Революционность воззрений самих социальных гигиенистов на тело заключалась в том, чтобы рассматривать его как пластичную производную от воздействий окружающей среды. В этом свете изучалось, скажем, влияние голода 1921 года на потерю мозгового вещества (до 22%) и изменение роста детей и подростков (снижение на 3-6 см.) (Невзоров 1924: 100). Характерно, что среди теоретиков и практиков советской социальной гигиены пореволюционной эпохи было распространено недоверие к популярному в те годы конституциональному подходу. В его рамках врожденные особенности строения тела рассматривались как детерминанты физиологических и психологических свойств индивида. Так, в советской специализированной периодике первой половины 1920х годов яростной критике подверглась работа доктора Штернберга «Туберкулез и конституция», где была приведена статистика распространения туберкулеза среди блондинов и брюнетов, лысых и волосатых. Семашко самолично сформулировал главный социально- гигиенический упрек конституционализму:

«Конституция не сеть нечто жизненное и метафизическое, а это есть свойство организма, обусловленное внешней средой» (Семашко 1924: 4).

Но, пожалуй, наиболее радикальная позиция в отношении социальной детерминации телесной организации принадлежала А. Залкинду.

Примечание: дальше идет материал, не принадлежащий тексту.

-- ==== Sys2Proof/Word.lean ====
section
/-! DEFINITION. The two widths of the block (rule R9): 8-bit registers and bytes, 16-bit program
counter and addresses. Neither is a parameter. -/

namespace Sys2Proof

/-- A register value, a memory byte or an instruction byte: `REG_WIDTH` = 8 bits, unsigned (R9, R20). -/
abbrev Byte := BitVec 8

/-- An address or the program counter: `ADDR_WIDTH` = `PC_WIDTH` = 16 bits, unsigned (R9, R25, R41).
Its addition wraps at 2^16, which is the wrap of R27. -/
abbrev Addr := BitVec 16

end Sys2Proof
end

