-- ==== Sys2Proof/Machine/Core.lean ====
section
/-! DEFINITION. The machine behind the host's interface. -/

def Sys2Proof.core : Host.Core :=
  { State := Sys2Proof.Machine.State, Fault := Sys2Proof.Machine.Fault,
    Refusal := Sys2Proof.Machine.Refusal, step := Sys2Proof.Machine.step,
    reset := Sys2Proof.Machine.State.reset }
end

Видный педолог определял современный ему цивилизационный процесс как средство деформации не только конституции, но и физиологии человека:

«Человеческая физиология вступила в полосу глубокого кризиса не только как физиология некоего единого вида… самый вид раскололся под влиянием социально-дезорганизующего способа использования им же его производительных сил. Человечество резко разделилось на классы, психофизиология которых, в соответствии с условиями их производственно- общественного бытия, приняла совершенно своеобразный, специфический характер. Если внимательно заняться сейчас изучением объема грудной клетки, мускульной силы, зоркости, кровяного давления и пр. в различных социальных слоях человечества, мы получим разительнейшие отличия… Оформилось не только классовое сознание, но и особая классовая физиология» (Залкинд 2001: 73-74).

При такой постановке вопроса тело оказывалось величиной хрупкой и переменной, а задачи социальной гигиены сводились к его регулярному измерению и калькуляции с одной стороны и оптимизации деформирующих воздействий среды на организм – с другой. Вокруг этих задач были сгруппированы базовые дискурсивные стратегии, направленные на выявление и конституирование тела в мирах советской социальной гигиены 1920х годов.

Антропометрический порыв

С середины 1920х годов отчеты с мест о деятельности в области социальной гигиены, да и научные отчеты Государственного института социальной гигиены неизменно начинались с перечня антропометрических мероприятий, а по всей стране создавались антропометрические кабинеты. Так, в 1927 году через антропометрический кабинет ставропольского пункта здоровья юных пионеров «было пропущено 67 человек пионеров», [fn]Доклад о работе пункта службы здоровья юных пионеров в городе Ставрополе. ГАРО. Ф. 2363, О.1, Ед. 4. 1927. Л. 13.[/fn] а через владикавказский – 150 пионеров и 268 физкультурников. [fn]ГАРО, Ф. 2363О.1, , Ед. 4, Л. 151. [/fn] Годом ранее биометрический кабинет при Институте социальной гигиены (под руководством директора института, проф. Молькова) троекратно измерил 1000 школьников Хамовнического района и продолжил исследование физкультурников. В первом приближении создается впечатление, что антропометрическим процедурам подвергались исключительно пионеры и физкультурники – главные претенденты на звание «нового человека» или, быть может, наиболее доступные для снятия антропологических мерок категории. К ним нерегулярно добавлялись слушатели уездных курсов политработников и политпросвета, нацмены (в частности, осетины и дагестанцы), рабочие московских заводов и т.д. Из этих обрывочных сведений вырисовывается грандиозный проект советских гигиенистов – измерить все существующие социальные группы в их локальном существоании. Но зачем?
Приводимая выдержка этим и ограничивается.